Je n'ai jamais aimé Milan.
Je l'ai toujours associée à la grisaille, le froid humide l'hiver, la suffocation en été, des bâtiments lourds, des magasins de luxe pour bourgeoises oisives. Entre les boutiques de la via Montenapoleone et la monstruosité architecturale de la Stazione Centrale, cette ville m'a toujours fait l'effet d'une anomalie dans le monde méditerranéen, d'une excroissance disgracieuse de la modernité industrieuse, en bref, une métropole triste, prétentieuse et compassée.
Jusqu'à ce mois de novembre où il me fut donné de rester une semaine entière dans la capitale lombarde.
Mon hôtel était à deux pas du Duomo et chaque jour, je m'offrais soit en solo, soit avec des amis, une balade, une expo sur Pablo Picasso sur le thème des Métamorphoses d'Ovide ou sur Carlo Carrà. Et si je manquais d'allant ou me sentais fatigué, il me restait alors le recours de me délecter d'une glace chez Savini.
Car cette fois-ci, pour je ne sais quelle raison obscure, la ville m'est apparue sous un jour complètement nouveau.
D'abord, il faut le reconnaître, les devantures des boutiques sont quasiment des oeuvres d'art.
Ensuite, le tour du Duomo et l'observation du statuaire constitue un voyage presque immobile où les mythes judéo-chrétiens (Samson terrassant le lion, David décapitant Goliath) se déploient dans des styles divers, où la recherche de la perfection allégorique le dispute à la sensualité d'un contrapposto...
ou tout simplement à la fantaisie d'un sculpteur pris de vin ou d'amour.
Cela va même au point où la symbolique convenue du christianisme triomphant est bafouée par la représentation d'un dragon boulottant un Saint-Georges résigné, nu, dépourvu de sa lance et de son étole marquée au sceau de la foi et la chasteté. Et tant pis pour la princesse de Lod, qui n'aura qu'à attendre la venue d'un nouveau prince charmant.
Pourtant, ce qui m'aura frappé lors de mon séjour milanais, c'est combien cette ville que je croyais bâtie sur les tréteaux de valeurs bourgeoises indéfectibles, pouvait flirter avec l'insoumission et la remise en cause de l'autorité.
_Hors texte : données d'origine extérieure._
/-- Offending fields of the shadow mode table (R72, R458). A watch entry is checked where a term of a valid transition names it: an entry that
none names is unused, and may be all zero (DESIGN CHOICE, log entry 61). -/
def Dev.modeFaults (d : Dev) : List Nat :=
  let n := fun a k => d.imgN tsMode true a k
  let kind := fun s => n (0x40 + 32 * s) 1
  let defd := fun s => decide (s < 64) && decide (kind s ≤ 9)
  let init := n 0 1
  let f0' := if defd init && (kind init == kOff || kind init == kParked) then [] else [0]
  let states := (List.range 64).flatMap (fun s =>
    let b := 0x40 + 32 * s
    if kind s = 0xFF then []
    else if 9 < kind s then [b]
    else (if field (n (b + 1) 1) 0 4 &&& flagsAllowed (kind s) = field (n (b + 1) 1) 0 4 then [] else [b + 1])
      ++ actionFault (n (b + 2) 1) (n (b + 4) 4) (b + 2) (b + 4))
  let miss := [kOff, kParked, kIslStop, kTripped, kLockout].flatMap (fun k =>
    if (List.range 64).any (fun s => kind s == k) then [] else [0x40])
  let valid := (List.range 1024).filter (fun q => bit (n (0x1040 + 24 * q) 1) 0)
  let terms := fun q => (List.range 4).map (fun i => (0x1040 + 24 * q + 4 + 4 * i, n (0x1040 + 24 * q + 4 + 4 * i) 4))
  let trans := valid.flatMap (fun q =>
    let a := 0x1040 + 24 * q
    let s := q / 16
    if !(defd s) then [a]
    else
      (if defd (n (a + 1) 1) then [] else [a + 1])
      ++ actionFault (n (a + 2) 1) (n (a + 20) 4) (a + 2) (a + 20)
      ++ (if 1 < n (a + 3) 1 then [a + 3] else [])
      ++ (terms q).flatMap (fun t =>
        if 4 < t.2 % 256 then [t.1]
        else if t.2 % 256 = 1 ∧ !(evNamed (t.2 / 65536)) then [t.1 + 2]
        else if t.2 % 256 = 2 ∧ 128 ≤ t.2 / 65536 then [t.1 + 2]
        else [])
      ++ (if (kind s = kTripped ∨ kind s = kLockout) ∧ !(n (a + 3) 1 == 0 && (terms q).any (fun t => t.2 % 256 == 4)) then [a + 3] else []))
  let used := valid.flatMap (fun q => (terms q).filterMap (fun t => if t.2 % 256 = 2 then some (t.2 / 65536) else none))
  let watches := ((List.range 128).filter used.contains).flatMap (fun w =>
    let b := 0x840 + 16 * w
    let o := n b 4
    if instances (o / 16777216) ≤ o % 16777216 then [b]
    else (if (rowOf ⟨o / 16777216, n (b + 4) 2⟩).isNone then [b + 4] else []) ++ (if 5 < n (b + 6) 1 then [b + 6] else []))
  f0' ++ states ++ miss ++ trans ++ watches

/-- Offending fields of the shadow curve store (R66). An overlap is reported at the directory word of the higher-numbered curve
(log entry 45). -/
def Dev.curveFaults (d : Dev) : List Nat :=
  let dir := fun n => d.curveDir true n
  let word := fun h => d.imgN tsCurve true (8 * h) 2
  let defd := (List.range 256).filter (fun n => dir n != 0)
  let span := fun n => (dir n, dir n + field (word (dir n)) 0 10)
  defd.flatMap (fun n =>
    let h := dir n
    let c := field (word h) 0 10
    if h < 64 then [2 * n]
    else if c < 2 ∨ 512 < c ∨ 8191 < h + c then [8 * h]
    else
      (if 1 < field (word h) 10 2 ∨ 1 < field (word h) 12 2 then [8 * h + 1] else [])
      ++ (List.range c).flatMap (fun j =>
        let a := 8 * (h + 1 + j)
        let x := d.imgF tsCurve true a
        (if ffinite x then [] else [a]) ++ (if ffinite (d.imgF tsCurve true (a + 4)) then [] else [a + 4])
        ++ (if 0 < j ∧ !(flt (d.imgF tsCurve true (a - 8)) x) then [a] else []))
      ++ (if defd.any (fun m => decide (m < n) && decide ((span m).1 ≤ (span n).2) && decide ((span n).1 ≤ (span m).2)) then [2 * n] else []))

/-- The object is in range (R33). -/
def objOk (o : Nat) : Bool := decide (o % 16777216 < instances (o / 16777216))

/-- Offending fields of one input slot (R162, Table 7.3). -/
def inFaults (c i b : Nat) (s : InSlot) : List Nat :=
  let k := s.kind
  let cls := s.obj / 16777216
  let want := if k = 3 then 0x40 else if k = 4 then 0x41 else if k = 5 then 0x11 else if k = 6 then 0x12 else if k = 7 then 0x20
    else if k = 8 then 0x81 else if k = 9 then 3 else 0x20
  let top := if k = 5 then 3 else if k = 6 then 4 else if k = 7 ∨ k = 10 then 7 else if k = 8 then 63 else 0
  (if ffinite s.scale then [] else [b + 8])
  ++ (if 10 < k then [b + 6]
      else if k ≤ 1 then (if s.obj = 0 then [] else [b]) ++ (if s.sel = 0 then [] else [b + 4])
      else if k = 2 then
        (if objOk s.obj then (if (rowOf ⟨cls, s.sel⟩).isSome then [] else [b + 4]) else [b])
      else
        (if cls = want ∧ objOk s.obj ∧ (k ≠ 10 ∨ s.obj % 16777216 = c) then [] else [b])
        ++ (if (if k = 9 then s.sel < i else s.sel ≤ top) then [] else [b + 4]))

/-- The parameter is a set-point input (R25, R160). -/
def isSetPoint (obj sel : Nat) : Bool := setPoints.contains ⟨obj / 16777216, sel⟩

/-- Offending fields of the enabled descriptor `c` of the shadow, of its own (R162). -/
def Dev.descFaults (d : Dev) (c : Nat) : List Nat :=
  let base := 4032 * c
  let g := fun o k => d.desc true c o k
  let n := g 0 1
  let m := g 1 1
  let w := g 2 1
  let head := (if 16 < n then [base] else []) ++ (if 8 < m then [base + 1] else []) ++ (if 16 < w then [base + 2] else [])
    ++ (if g 4 2 = 0 ∨ 256 < g 4 2 then [base + 4] else if g 4 2 ≤ g 6 1 then [base + 6] else [])
    ++ (if g 8 1 = 0 ∨ 8 < g 8 1 then [base + 8] else [])
  if head ≠ [] then head
  else
    (if g 0xA 2 / 2 ^ n = 0 then [] else [base + 0xA])
    ++ (List.range 16).flatMap (fun i => if g (0x10 + i) 1 / 2 ^ m = 0 then [] else [base + 0x10 + i])
    ++ (List.range w).flatMap (fun i => inFaults c i (base + 0x40 + 12 * i) (d.inSlot true c i))
    ++ (List.range m).flatMap (fun o =>
      let b := base + 0x100 + 24 * o
      let s := d.outSlot true c o
      (if 2 < s.kind then [b + 6]
       else if s.kind = 1 then (if !(objOk s.obj) then [b] else if !(isSetPoint s.obj s.sel) then [b + 4] else [])
       else if s.kind = 2 ∧ 63 < s.sel then [b + 4] else [])
      ++ (if s.dyn ∧ w ≤ s.limSlot then [b + 20] else [])
      ++ (if ffinite s.lo then [] else [b + 8]) ++ (if ffinite s.hi then [] else [b + 12]) ++ (if ffinite s.fallback then [] else [b + 16])
      ++ (if flt s.hi s.lo then [b + 8] else []))
    ++ (List.range n).flatMap (fun i => (List.range n ++ (List.range m).map (· + 16) ++ (List.range w).map (· + 24)).flatMap (fun j =>
      if ffinite (d.mx true c i j) then [] else [base + 0x1C0 + 160 * i + 4 * j]))
    ++ (List.range m).flatMap (fun o => (List.range n ++ (List.range w).map (· + 16)).flatMap (fun j =>
      if ffinite (d.mu true c o j) then [] else [base + 0xBC0 + 128 * o + 4 * j]))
Il y a d'abord ces graffitis multiples aux abords de l'université.
Cet appel à la résistance au monde capitaliste d'abord.
Ce message insistant sur le caractère labile - friable, incertain - des frontières :
Mais surtout, et là je dois vous avouer que je suis resté cul-par-dessus-tête, il y a cette plaque commémorative, posée juste devant un commissariat, rappelant la mort "accidentelle" de Giuseppe Pinelli, cheminot anarchiste, qui aurait été / se serait défenestré alors qu'il subissait un interrogatoire à la questura, le siège de la police.
Cela m'a rappelé la statue de Giordano Bruno, érigée en plein centre du Campo dei Fiori à Rome, faisant face au Vatican à quelques centaines de mètres à peine.
L'allégorie de la pensée libre et éclairée dénonçant silencieusement l'obscurantisme religieux, dans la douceur lumineuse de Rome ; la plaque grise de marbre rappelant le risque d'abus d'autorité des pouvoirs institués porteurs d'uniforme dans le décor brumeux de Milan.
Les deux métropoles italiennes réunies dans leur quête de justice face aux tyrans.
Je retrouve l'Italie que j'aime et avec elle cette Méditerranée qui m'habite au plus profond de mes entrailles.